Scrape Airbnb search page

1. Build the Airbnb search results scraper

By default, the Airbnb website loads the first 20 listings on the search page. If you want to load more listings, you must scroll the page, which we'll show how to do later. To scrape an Airbnb search page, you need to instruct the Headless Browser to wait until the 20th listing loads, and then collect the URLs of those 20 Airbnb listings:

### scrape_20_urls.py
import asyncio, aiohttp, json

USERNAME, PASSWORD = "username", "password" # Replace with your API credentials

payload = {
    "source": "universal",
    "url": "https://www.airbnb.com/",
    "geo_location": "United States",
    "render": "html",
    "browser_instructons": [
        {
            "type": "wait_for_element",
            "selector": {
                "type": "xpath",
                "value": "//div[@data-testid='card-container']/a"
            },
            "timeout_s": 30
        }
    ],
    "parse": True,
    "parsing_instructions": {
        "links": {
            "_fns": [
                {
                    "_fn": "xpath",
                    "_args": ["//div[@data-testid='card-container']/a/@href"]
                }
            ]
        }
    }
}

async def scrape_search():
    async with aiohttp.ClientSession(auth=aiohttp.BasicAuth(USERNAME, PASSWORD)) as session:
        async with session.post("https://realtime.oxylabs.io/v1/queries", json=payload) as response:
            hrefs = (await response.json())["results"][0]["content"]["links"]
            urls = ["https://www.airbnb.com" + url for url in hrefs]
            with open("20_airbnb_urls.json", "w") as f:
                json.dump(urls, f, indent=4)
                print("Airbnb URLs saved.")
            return urls

if __name__ == "__main__":
    asyncio.run(scrape_search())

As mentioned earlier, if you’re using the free API trial, make sure to provide up to 10 URLs so you don’t exceed the free trial’s rate limit.
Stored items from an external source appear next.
theorem State.judging_same (s : State) (now : Nat) (l : LoopId) :
    { s with time := now } = s.judging now l (s.loopRec l) s.attention := by
  rw [State.judging, State.loopRec, tabSet_tabGet]

theorem exec_leakWindowExpiry {s : State} (awake : s.inReset = false) {l : LoopId} {e : Nat}
    (timer : (s.loopRec l).leakTimer = some e) :
    let judged :=
      (s.judging (max s.time (e * unitsPerTenth)) l (s.loopRec l) s.attention).judgeWindow l
    exec (.leakWindowExpiry l) s = .next (if judged.monitorRuns l then judged.beginWindow l else judged) := by
  intro judged
  change Host.Outcome.next (s.occur fun s => s.expireLeakWindow l) = _
  rw [State.occur_of_awake awake, State.expireLeakWindow, timer, State.atExpiry_some, State.judging_same]

/-- A new window begins after a judgement that leaves the monitor running. -/
theorem State.judging_beginWindow (s : State) (now : Nat) (l : LoopId) (r : LoopRecord) (causes : List Cause) :
    (s.judging now l r causes).beginWindow l =
      s.judging now l
        { r with
          leakTimer := some (now / unitsPerTenth + 10 * r.config.leakWindow)
          leakLength := r.config.leakWindow
          leakWindow := .empty }
        causes := by
  rw [State.beginWindow, State.judging_modLoop]
  rfl

section
variable {s : State} {l : LoopId} {e : Nat} (awake : s.inReset = false) (runs : s.monitorRuns l = true)
  (timer : (s.loopRec l).leakTimer = some e)
include awake runs timer

/-- A judgement that starts no search: a new window begins. -/
theorem exec_leakWindowExpiry_of_judged {r : LoopRecord} {causes : List Cause}
    (judged : (s.judging (max s.time (e * unitsPerTenth)) l (s.loopRec l) s.attention).judgeWindow l =
      s.judging (max s.time (e * unitsPerTenth)) l r causes)
    (isSet : r.isSet = (s.loopRec l).isSet) :
    exec (.leakWindowExpiry l) s =
      .next
        { s with
          time := max s.time (e * unitsPerTenth)
          loops :=
            tabSet s.loops l
              { r with
                leakTimer := some (max s.time (e * unitsPerTenth) / unitsPerTenth + 10 * r.config.leakWindow)
                leakLength := r.config.leakWindow
                leakWindow := .empty }
          attention := causes } := by
  rw [exec_leakWindowExpiry awake timer, judged, State.judging_monitorRuns s _ l causes isSet, if_pos runs,
    State.judging_beginWindow]
  rfl

end

/-- The judgement of the window's rate (R86). -/
theorem State.judgeWindow_eq (s : State) (now : Nat) (l : LoopId) :
    let r := s.loopRec l
    let w := r.leakWindow
    let rated := { r with lastResult := .rate w.rate }
    (s.judging now l r s.attention).judgeWindow l =
      if 3 ≤ w.count ∧ 5 * r.leakLength ≤ w.span then
        if r.config.suspect < w.rate then (s.judging now l rated s.attention).suspectLeak l
        else s.judging now l rated s.attention
      else s.judging now l { r with lastResult := .invalid } s.attention := by
  intro r w rated
  unfold State.judgeWindow
  simp only [State.judging_loopRec, State.judging_modLoop, CaptureWindow.valid_iff]
  rfl
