-- ==== Sys2Proof/Config.lean ====
section
/-! DEFINITION. The implementation parameters of the FXU at the values every rule of the spec uses (00_scope.md R5).
The parameters the spec leaves open (`DIVROUND`, `FRND`, `REMMINNEG`, `QD`) are taken at their defaults where they
are used, in the files of Machine/ (DESIGN CHOICE, unsafe: log 10). -/

namespace Sys2Proof

/-- `N`, the native width of a bank (R5, R21). -/
abbrev Bank.width : Bank → Nat
  | .W => 32
  | .L => 64

/-- `2N`, the width of the intermediates of `MUL` and `DIV` (R5, D9). No rule stores one (R124). -/
abbrev Bank.wideWidth (b : Bank) : Nat := 2 * b.width

/-- `QMAX = N - 1`, the largest precision of a bank (R5). -/
abbrev Bank.maxPrecision (b : Bank) : Nat := b.width - 1

/-- `QDMAX`, the cap of the decimal digit count (R5, R51). -/
abbrev maxDigits : Nat := 9

/-- `NREG`, the number of registers of a bank (R5, D3; log 10). -/
abbrev registersPerBank : Nat := 8

/-- A binary floating-point format: `width` bits in all, `significant` bits of significand with the hidden one
(the `p` of R163), exponent bias `bias`. -/
structure FloatFormat where
  width : Nat
  significant : Nat
  bias : Nat
deriving DecidableEq, Repr

/-- binary64 (R95, R163). PRESUMED by the spec itself (G1), unsafe: log 13. -/
abbrev binary64 : FloatFormat := { width := 64, significant := 53, bias := 1023 }

/-- binary32 (R163). PRESUMED by the spec itself (G1), unsafe: log 13. -/
abbrev binary32 : FloatFormat := { width := 32, significant := 24, bias := 127 }

end Sys2Proof
end

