/-! ## Comparison -/

/-- R142 to R147, R140, R141: on constructed registers each comparison writes 1 or 0 to `Y` by its relation on the
aligned values, sets `YV` and changes nothing else; on an unconstructed one it faults. -/
def Obligations.ComparisonsWriteTheirTruthValue : Prop :=
  (EncodedAs 0x18 .P (fun f => .eq f.bank f.ra f.rb) ∧ EncodedAs 0x19 .P (fun f => .ne f.bank f.ra f.rb) ∧
    EncodedAs 0x1A .P (fun f => .lt f.bank f.ra f.rb) ∧ EncodedAs 0x1B .P (fun f => .gt f.bank f.ra f.rb) ∧
    EncodedAs 0x1C .P (fun f => .le f.bank f.ra f.rb) ∧ EncodedAs 0x1D .P (fun f => .ge f.bank f.ra f.rb)) ∧
  ∀ (b : Bank) (ra rb : RegIndex) (s : State) (p : Precision) (x y : Int), s.Running →
    p = commonPrecision (s.reg b ra) (s.reg b rb) → x = alignedTo (s.reg b ra) p → y = alignedTo (s.reg b rb) p →
    if (s.reg b ra).v = true ∧ (s.reg b rb).v = true then
      exec (.eq b ra rb) s = .next (s.afterY (if x = y then 1 else 0)) ∧
      exec (.ne b ra rb) s = .next (s.afterY (if x = y then 0 else 1)) ∧
      exec (.lt b ra rb) s = .next (s.afterY (if x < y then 1 else 0)) ∧
      exec (.gt b ra rb) s = .next (s.afterY (if y < x then 1 else 0)) ∧
      exec (.le b ra rb) s = .next (s.afterY (if x ≤ y then 1 else 0)) ∧
      exec (.ge b ra rb) s = .next (s.afterY (if y ≤ x then 1 else 0))
    else
      ∀ i ∈ [Instr.eq b ra rb, .ne b ra rb, .lt b ra rb, .gt b ra rb, .le b ra rb, .ge b ra rb],
        exec i s = .next (s.afterFault 3)

/-- The laws of R148, with the negations of R143, R146 and R147: exactly one of `LT`, `EQ`, `GT` gives 1; `NE`, `LE`, `GE`
give the opposite of `EQ`, `GT`, `LT`; swapping the operands swaps `LT` and `GT` and keeps `EQ`; a register equals
itself. -/
def Obligations.ComparisonLaws : Prop :=
  ∀ (b : Bank) (ra rb : RegIndex) (s : State), (s.reg b ra).v = true → (s.reg b rb).v = true →
    (yAfter (.lt b ra rb) s, yAfter (.eq b ra rb) s, yAfter (.gt b ra rb) s) ∈
      [(some 1, some 0, some 0), (some 0, some 1, some 0), (some 0, some 0, some 1)] ∧
    (yAfter (.ne b ra rb) s = some 1 ↔ yAfter (.eq b ra rb) s = some 0) ∧
    (yAfter (.le b ra rb) s = some 1 ↔ yAfter (.gt b ra rb) s = some 0) ∧
    (yAfter (.ge b ra rb) s = some 1 ↔ yAfter (.lt b ra rb) s = some 0) ∧
    yAfter (.lt b ra rb) s = yAfter (.gt b rb ra) s ∧ yAfter (.eq b ra rb) s = yAfter (.eq b rb ra) s ∧
    yAfter (.eq b ra ra) s = some 1

/-- Equality is not transitive across precisions (R148). -/
def Obligations.EqualityIsNotTransitive : Prop :=
  ∃ (s : State) (x y z : RegIndex), s.Inv ∧ s.Running ∧
    (s.reg .W x).v = true ∧ (s.reg .W y).v = true ∧ (s.reg .W z).v = true ∧
    yAfter (.eq .W y x) s = some 1 ∧ yAfter (.eq .W x z) s = some 1 ∧ yAfter (.eq .W y z) s = some 0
2. Combine Airbnb listing and URL scrapers

To simplify the process, you can create another Python file that’ll import the scrape_20_urls.py and parse_urls.py files and run these scrapers together:

### airbnb_scraper.py
import asyncio
from scrape_20_urls import scrape_search
from parse_urls import parse


async def main():
    urls = await scrape_search()
    await parse(urls)

if __name__ == "__main__":
    asyncio.run(main())

Remember to empty the urls list in the original parse_urls.py file so that it could be populated with newly scraped URLs after running the scrape_20_urls.py file.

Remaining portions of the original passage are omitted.